Scale-free node degree distribution, small network diameter, large clustering coefficients – these are common properties found to be present in complex networks arising from seemingly disparate fields such as biology, computer science, cosmology, etc. [1], [2]. It is widely believed that there should be common underlying principles behind the formation of these networks that resulted in the observed properties. As such, complex networks have received much research attention during the past decade.

One of the studies pertaining to complex networks is the network efficiency and capacity analysis [3][7]. In these studies, answers to the questions such as ‘how fast can a message be delivered to a given destination’ and ‘how many packets may be generated in the system before congestion arises’ are essential in understanding the performance of a network [5], [7], [8]. While there are existing results on routing and flow balancing in networks with certain topologies [9], they usually assumed the underlying topology or the knowledge of link formation mechanism. There are cases where the assumptions do not hold, for example, the animal foraging strategy [10] and the web searching process as depicted by the PageRank algorithm [11]. Approaches based on random walk can be applied when the detailed information of network formation mechanism is absent. Quantities such as stationary distribution and mean first passage time (MFPT) are important as they can be used to answer the questions about the performance of networks as mentioned above.

The concept of random walk has also been applied in social networks.
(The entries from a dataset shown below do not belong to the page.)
-- ==== Sys2Proof/Tests/Slice0.lean ====
section
/-!
SUPPORT. Tests of the model. The expected values are the spec's (spec/95_test_vectors.md,
spec/96_test_vectors_hybrid.md, spec/97_test_programs.md), each named where it stands. After them, one witness
for every statement of Sys2Proof/Certificates/Slice0/Obligations.lean that has hypotheses.
-/

namespace Sys2Proof.Tests

open Sys2Proof Sys2Proof.Machine Sys2Proof.Safety

/-! ### Helpers -/

/-- The answer is a next state of which `p` holds. -/
def nextHas (r : Result) (p : State → Bool) : Bool :=
  match r with
  | .next t => p t
  | .fault _ => false
  | .refused _ => false

/-- The stub ports of spec/95_test_vectors.md. -/
def stubPorts : Config where
  aes128 := fun key block => Vector.ofFn fun i : Fin 16 => key[i] ^^^ block[i]
  hash512 := fun _ => Vector.ofFn fun i : Fin 64 => BitVec.ofNat 8 i.val
  ctrStride := 1
  regBase := 0

/-- The reset state with other host registers. -/
def withRegs (r : HostRegs) : State := { State.reset with regs := r }

/-- The reset state with both instances marked constructed. -/
def bothValid (r : HostRegs) : State :=
  { State.reset with regs := r, status := { err := 0, ccValid := true, hybValid := true } }

/-- The reset state with the host about to make one access. -/
def facing (a : HostAccess) : State := { State.reset with pending := [a] }

/-- A buffer that holds the bytes from index 0 on. -/
def bufOf (B : List Byte) : Memory := Memory.writeBytes [] 0 B

/-- The first `n` bytes of a buffer. -/
def bufBytes (m : Memory) (n : Nat) : List Byte := (List.range n).map (Memory.read m)

/-! ### WellFormed refuses ill-formed commands -/

theorem test_ccInit_klen_256_ill_formed : (Instr.ccInit 256 12).wellFormed = false := by decide
theorem test_ccInit_nlen_256_ill_formed : (Instr.ccInit 32 256).wellFormed = false := by decide
theorem test_hybInit_klen_256_ill_formed : (Instr.hybInit 256 8).wellFormed = false := by decide
theorem test_hybInit_nlen_256_ill_formed : (Instr.hybInit 16 256).wellFormed = false := by decide
theorem test_largest_lengths_well_formed : (Instr.ccInit 255 255).wellFormed = true := by decide

/-! ### Decoding, each word written from the fields of spec/30_encoding.md R91: `Z`, `B`, `A`, `OPC` -/

/-- A word from its four byte-wide fields. -/
def fields (z b a opc : BitVec 8) : Word := ((z ++ b) ++ a) ++ opc

theorem test_decode_nop :
    decode (fields 0b00000000 0b00000000 0b00000000 0b00000000) = .ok .nop := by decide
theorem test_decode_ccInit :
    decode (fields 0b00000000 0b00001100 0b00100000 0b00000001) = .ok (.ccInit 32 12) := by decide
theorem test_decode_ccBlock :
    decode (fields 0b00000000 0b00000000 0b00000000 0b00000010) = .ok .ccBlock := by decide
theorem test_decode_ksmExpand :
    decode (fields 0b00000000 0b00000000 0b00000000 0b00000011) = .ok .ksmExpand := by decide
theorem test_decode_hybInit :
    decode (fields 0b00000000 0b00001000 0b00010000 0b00000100) = .ok (.hybInit 16 8) := by decide
theorem test_decode_hybGen :
    decode (fields 0b00000000 0b00000000 0b00000000 0b00000101) = .ok .hybGen := by decide
theorem test_decode_hybStream :
    decode (fields 0b00000000 0b00000000 0b00000000 0b00000110) = .ok .hybStream := by decide
theorem test_decode_xcomb_scratch :
    decode (fields 0b00000000 0b00000000 0b00000000 0b00000111) = .ok (.xcomb .scratch) := by decide
theorem test_decode_xcomb_obuf :
    decode (fields 0b00000000 0b00000000 0b00000001 0b00000111) = .ok (.xcomb .obuf) := by decide
theorem test_decode_clrerr :
    decode (fields 0b00000000 0b00000000 0b00000000 0b00001111) = .ok .clrerr := by decide

/-- The words of V22 that are illegal (spec/96_test_vectors_hybrid.md). -/
theorem test_decode_illegal_words :
    [0x010C2001, 0x00000102, 0x00010003, 0xFF081004, 0x00000207, 0x00000307, 0x00010007, 0x00000008,
      0x0000000E, 0x0000010F, 0x00000010, 0x000000FF, 0x80000000, 0xFFFFFFFF].all
      (fun c => (decode c).toOption.isNone) = true := by decide

theorem test_decodeTableWord_ccInit : decodeTableWord 32 0x000C2001 = some (.ccInit 32 12) := by decide
theorem test_decodeTableWord_illegal : decodeTableWord 32 0x00000008 = none := by decide

/-! ### Parts of the engines -/

/-- V1: the quarter-round of RFC 8439 section 2.1.1. -/
theorem test_quarterRound_V1 :
    (let s : Block := Vector.ofFn fun i : Fin 16 =>
      if i.val = 0 then 0x11111111 else if i.val = 4 then 0x01020304
      else if i.val = 8 then 0x9b8d6f43 else if i.val = 12 then 0x01234567 else 0
    let t := quarterRound s 0 4 8 12
    [t[0], t[4], t[8], t[12], t[1]]) = [0xea2a92f4, 0xcb1cf8ce, 0x4581472e, 0x5881c4bb, 0] := by
  decide +kernel

/-- R141: the four entries the text names. -/
theorem test_sbox : [sbox 0x00, sbox 0x01, sbox 0x53, sbox 0xff] = [0x63, 0x7c, 0xed, 0x16] := by decide +kernel

/-- V20: one access of 8 bytes at 3, one of 4 at 11, one of 2 at 15, one of 1 at 17. -/
theorem test_combineAccesses_V20 :
    combineAccesses 3 15 = [⟨3, .w8⟩, ⟨11, .w4⟩, ⟨15, .w2⟩, ⟨17, .w1⟩] := by decide

/-- A stored 0 leaves no entry, so that equal buffers are equal lists. -/
theorem test_write_zero_removes : Memory.write (Memory.write [] 5 7) 5 0 = [] := by decide

/-! ### The commands, one step each -/

/-- The key and nonce registers of V4. -/
def regsV4 : HostRegs :=
  { HostRegs.reset with
    kin := #v[0x03020100, 0x07060504, 0x0b0a0908, 0x0f0e0d0c, 0x13121110, 0x17161514, 0x1b1a1918, 0x1f1e1d1c]
    nin := #v[0x09000000, 0x4a000000, 0x00000000]
    ctr := 1 }

/-- V21: `NOP` does not clear a recorded error. -/
theorem test_nop_keeps_error : nextHas (exec .nop (withErr 4 State.reset)) (· == withErr 4 State.reset) = true := by
  decide +kernel

/-- R120's example. -/
theorem test_ccInit_R120 :
    nextHas (exec (.ccInit 32 12) (withRegs regsV4)) (fun t =>
      t.cc == ⟨regsV4.kin, regsV4.nin⟩ && t.status == ⟨0, true, false⟩) = true := by decide +kernel

/-- V21: `CC_INIT 16, 12` after a construction. -/
theorem test_ccInit_wrong_length_V21 :
    nextHas (exec (.ccInit 16 12) (bothValid regsV4)) (fun t =>
      t.status == ⟨1, true, true⟩ && t.cc == State.reset.cc) = true := by decide +kernel

/-- V4: the block of RFC 8439 section 2.3.2, all 16 words. -/
theorem test_ccBlock_V4 :
    nextHas (exec .ccBlock { bothValid regsV4 with cc := ⟨regsV4.kin, regsV4.nin⟩ }) (fun t => t.obuf ==
      #v[0xe4e7f110, 0x15593bd1, 0x1fdd0f50, 0xc47120a3, 0xc7f4d1c7, 0x0368c033, 0x9aaa2204, 0x4e6cd4c3,
        0x466482d2, 0x09aa9f07, 0x05d7c214, 0xa2028bd9, 0xd19c12b5, 0xb94e16de, 0xe883d0cb, 0x4e3c50a2]) = true := by
  decide +kernel

/-- V7: the counter at its largest value, one round-pair; nothing carries into the nonce. -/
theorem test_ccBlock_V7 :
    nextHas (exec .ccBlock (bothValid { HostRegs.reset with ctr := 0xffffffff, rpairs := 1 })) (fun t =>
      t.obuf[0] == 0xde5b588a && t.obuf[12] == 0x7f9f9734 && t.obuf[15] == 0xc1401fcd) = true := by
  decide +kernel

/-- V9: the mixer on the bytes 00 to 0f. -/
theorem test_ksmExpand_V9 :
    nextHas (exec .ksmExpand (withRegs { HostRegs.reset with
      min := #v[0x03020100, 0x07060504, 0x0b0a0908, 0x0f0e0d0c] })) (fun t => t.obuf ==
      #v[0x03020100, 0x07060504, 0x0b0a0908, 0x0f0e0d0c, 0xfd74aad7, 0xfa72afd3, 0xf178a6db, 0xfe76abd7,
        0xf3cf92b5, 0x09bd3d66, 0xf8c59bbd, 0x06b3306a, 0xf1a0ffb1, 0xf81dc2d7, 0x00d8596a, 0x066b6900]) = true := by
  decide +kernel

/-- The host registers of V17. -/
def regsV17 : HostRegs :=
  { HostRegs.reset with
    kin := #v[0x13121110, 0x17161514, 0x1b1a1918, 0x1f1e1d1c, 0xdeadbeef, 0xdeadbeef, 0xdeadbeef, 0xdeadbeef]
    nin := #v[0xa3a2a1a0, 0xa7a6a5a4, 0xcafef00d]
    blkidxLo := 5
    blkidxHi := 1 }

/-- The hybrid instance that V17's construction makes. -/
def hybV17 : HybConfig where
  akey := #v[0x13121110, 0x17161514, 0x1b1a1918, 0x1f1e1d1c]
  anonce := #v[0xa3a2a1a0, 0xa7a6a5a4]
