-- ==== Sys2Proof/Machine/Stack.lean ====
section
/-! DEFINITION. Stack instructions (46_stack_flags_bit_brk.md R310 to R313). -/

namespace Sys2Proof.Machine

/-- PHA (R310): `Push8(A)`. -/
def execPha (s : State) : Host.Outcome State Fault Refusal := implied (s.push8 s.a)

/-- PHP (R311): `Push8(PushedP())`; P itself is unchanged. -/
def execPhp (s : State) : Host.Outcome State Fault Refusal := implied (s.push8 s.p.pushed)

/-- PLA (R312): `A <- Pull8(); setNZ(A)`. -/
def execPla (s : State) : Host.Outcome State Fault Refusal :=
  let pulled := s.pull8
  implied ((pulled.2.setA pulled.1).setNZ pulled.1)

/-- PLP (R313): `SetPFromPulled(Pull8())`. -/
def execPlp (s : State) : Host.Outcome State Fault Refusal :=
  let pulled := s.pull8
  implied (pulled.2.setP (Flags.ofPulled pulled.1))

end Sys2Proof.Machine
end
Even-Dar et al. [12] studied the process of spreading influences in social networks by means of Voter Model and showed that the pathways in which the influences propagate are equivalent to series of random walks. Thus, the MFPT to a node A, yields the expected time for the other nodes in the network to be influenced by node A. Selecting a node with low MFPT for spreading the news could result in fast information propagation.
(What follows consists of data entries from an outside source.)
/-! ### The target of an indirect jump (R289) -/

/-- The masks of `JMP (ptr)` take the high byte of one word and the low byte of the other. -/
theorem word_and_or_word_and (hi lo hi' lo' : Byte) :
    (word hi lo &&& word 0xFF#8 0x00#8) ||| (word hi' lo' &&& word 0x00#8 0xFF#8) = word hi lo' := by
  have append_masks : (hi ++ lo &&& BitVec.allOnes 8 ++ 0#8) ||| (hi' ++ lo' &&& 0#8 ++ BitVec.allOnes 8) =
      hi ++ lo' := by
    simp only [BitVec.and_append, BitVec.or_append, BitVec.and_allOnes, BitVec.and_zero, BitVec.or_zero, BitVec.zero_or]
  exact append_masks

/-- The high byte of an indirect jump comes from the page of the pointer (`JMP_IND_PAGE_WRAP`). -/
theorem mask_high_or_mask_low (ptr next : Addr) :
    (ptr &&& 0xFF00#16) ||| (next &&& 0x00FF#16) = word (highByte ptr) (lowByte next) := by
  have h := word_and_or_word_and (highByte ptr) (lowByte ptr) (highByte next) (lowByte next)
  rwa [word_high_low, word_high_low] at h

/-- The target as a number, under both values of `JMP_IND_PAGE_WRAP`. -/
theorem State.indirectTarget_toNat (s : State) (ptr : Addr) :
    (s.indirectTarget ptr).toNat = (s.read ptr).toNat + 256 * (s.read (BitVec.ofNat 16
      (if s.cfg.jmpIndPageWrap then ptr.toNat / 256 * 256 + (ptr.toNat + 1) % 256 else ptr.toNat + 1))).toNat := by
  have hnext : ptr + 1#16 = BitVec.ofNat 16 (ptr.toNat + 1) := by
    rw [BitVec.ofNat_add, BitVec.ofNat_toNat, BitVec.setWidth_eq]
  have hwrap : word (highByte ptr) (lowByte (ptr + 1#16)) =
      BitVec.ofNat 16 (ptr.toNat / 256 * 256 + (ptr.toNat + 1) % 256) := by
    apply BitVec.eq_of_toNat_eq
    rw [word_toNat, highByte_toNat, lowByte_toNat, hnext, BitVec.toNat_ofNat, BitVec.toNat_ofNat]
    omega
  unfold State.indirectTarget
  rw [word_toNat, Nat.add_comm, mask_high_or_mask_low, hwrap, hnext, apply_ite (BitVec.ofNat 16)]

end Machine
end Sys2Proof
end

section
/-! Branches, jumps, calls and returns (45_control_transfer.md R280 to R292). -/

namespace Sys2Proof
open Sys2Proof.Machine

/-- An instruction that sets PC itself completes with its effect alone (R145, R152). -/
theorem exec_of_setsPC {i : Instr} (hset : i.kind.setsPC = true) (hdec : i.kind.readsDecimal = false) (s : State) :
    exec i s = .next (i.kind.effect i.operand s) :=
  exec_eq_next.mpr ⟨by rw [hdec, Bool.false_and], by rw [Instr.after, if_pos hset]⟩

/-! ### Branches (R280) -/

/-- A branch on `cond` goes to its target where `cond` holds, and past its operand byte where not. -/
theorem exec_branch_spec {i : Instr} {s : State} {d : Byte} {cond : Prop} [Decidable cond] {b : Bool}
    (hcond : decide cond = b) (hexec : exec i s = .next (s.branched b (.relative d))) :
    exec i s = .next { s with pc := if cond then (Operand.relative d).addrIn s else s.pc + 1#16 } := by
  subst hcond
  rw [hexec]
  by_cases h : cond
  · rw [decide_eq_true h, if_pos h]
    rfl
  · rw [decide_eq_false h, if_neg h]
    rfl

/-- Settles O31. -/
theorem branchesTestOneFlag : Obligations.BranchesTestOneFlag :=
  fun d s => ⟨(Operand.relative d).addrIn s, rfl,
    ⟨rfl, exec_branch_spec Bool.decide_eq_false (exec_of_setsPC rfl rfl s)⟩,
    ⟨rfl, exec_branch_spec Bool.decide_eq_true (exec_of_setsPC rfl rfl s)⟩,
    ⟨rfl, exec_branch_spec Bool.decide_eq_true (exec_of_setsPC rfl rfl s)⟩,
    ⟨rfl, exec_branch_spec Bool.decide_eq_false (exec_of_setsPC rfl rfl s)⟩,
    ⟨rfl, exec_branch_spec Bool.decide_eq_true (exec_of_setsPC rfl rfl s)⟩,
    ⟨rfl, exec_branch_spec Bool.decide_eq_false (exec_of_setsPC rfl rfl s)⟩,
    ⟨rfl, exec_branch_spec Bool.decide_eq_false (exec_of_setsPC rfl rfl s)⟩,
    ⟨rfl, exec_branch_spec Bool.decide_eq_true (exec_of_setsPC rfl rfl s)⟩⟩

/-! ### Jumps (R289) -/

/-- Settles O32. -/
theorem jmpGoesToItsTarget : Obligations.JmpGoesToItsTarget :=
  fun w s => ⟨rfl, exec_of_setsPC rfl rfl s, rfl, s.indirectTarget w, exec_of_setsPC rfl rfl s,
    State.indirectTarget_toNat s w⟩

/-! ### Calls and returns (R290 to R292) -/

theorem exec_jsr (w : Addr) (s : State) : exec (.jsr w) s = .next ((s.push16 (s.pc + 1#16)).setPC w) :=
  exec_of_setsPC rfl rfl s

theorem exec_rts (s : State) : exec .rts s = .next { s with sp := s.sp + 2#8, pc := s.pull16.1 + 1#16 } := by
  have h : exec .rts s = .next (s.pull16.2.setPC (s.pull16.1 + 1#16)) := exec_of_setsPC rfl rfl s
  rw [h, State.pull16_state]
  rfl

theorem exec_rti (s : State) : exec .rti s = .next s.trapReturn :=
  exec_of_setsPC rfl rfl s

/-- What JSR leaves: SP two lower, PC at the operand, and only memory changed beside them. -/
theorem setPC_push16_eq (s : State) (v w : Addr) :
    (s.push16 v).setPC w = { s with mem := ((s.push16 v).setPC w).mem, sp := s.sp - 2#8, pc := w } :=
  congrArg (fun t : State => t.setPC w) (State.push16_eq s v)

/-- Settles O33: the two pushed bytes are those of `pc1 + 1`. -/
theorem jsrPushesTheAddressOfItsLastByte : Obligations.JsrPushesTheAddressOfItsLastByte := by
  intro w s hwf
  have hret : (s.pc + 1#16).toNat = (s.pc.toNat + 1) % 65536 := BitVec.toNat_add s.pc 1#16
  refine ⟨rfl, _, exec_jsr w s, setPC_push16_eq s _ w, ?_, ?_, fun k hhigh hlow => ?_⟩
  · rw [State.read_setPC, ← stackAddr_eq_ofNat, State.read_push16_high hwf, highByte_toNat, hret]
  · rw [State.read_setPC, ← stackAddr_sub_one, State.read_push16_low hwf, lowByte_toNat, hret,
      Nat.mod_mod_of_dvd _ (by decide)]
  · rw [← stackAddr_eq_ofNat] at hhigh
    rw [← stackAddr_sub_one] at hlow
    rw [State.read_setPC, State.read_push16 hwf, if_neg hlow, if_neg hhigh]

/-- Settles O34. -/
theorem rtsAndRtiPullTheirFrame : Obligations.RtsAndRtiPullTheirFrame := by
  intro s
  refine ⟨rfl, rfl, ⟨_, exec_rts s, ?_⟩, ⟨_, _, (exec_rti s).trans (congrArg _ s.trapReturn_eq), ?_, ?_⟩⟩
  · rw [BitVec.toNat_add, State.pull16_toNat]
    rfl
  · rw [Flags.toByte_ofPulled, stackAddr_add]
    rfl
  · rw [State.pull16_toNat, add_one_toNat, Nat.mod_add_mod, Nat.mod_add_mod]
    rfl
In fact, MFPT can be calculated by using the fundamental matrix method [13]. However, the computation involves multiple matrix multiplications. When the method is applied on large scale networks with millions of nodes, the computation becomes practically infeasible. Moreover, the solutions obtained from the fundamental matrix approach are too generic and hard to interpret. For instance, it is unclear which factors, be it node degree, eigenvalue, local connectivity, or others, govern the MFPT by just looking at the solution expression. Further research is needed to better characterize MFPT and to reduce the computational cost.

In [10], Condamin et al. showed a mean first passage time analysis using the pseudo Green function. They related MFPT to the network size and diameter. The general applicability of their result to non-fractal networks has been discussed in [14]. Fronczak et. al [8] applied the mean field theory to study the MFPT based on the Erdos-Renyi (ER) random graphs and networks generated by using the Barabasi-Albert (BA) preferential attachment model. Lau et. al [14] showed asymptotic analysis of the first passage time of unbiased random walk for a class of networks with short relaxation time by using the mean field theory. However, the solution relates MFPT to the node degree alone. There are cases where the nodes share the same node degree while having vastly different local topology such as those depicted in Figure 1.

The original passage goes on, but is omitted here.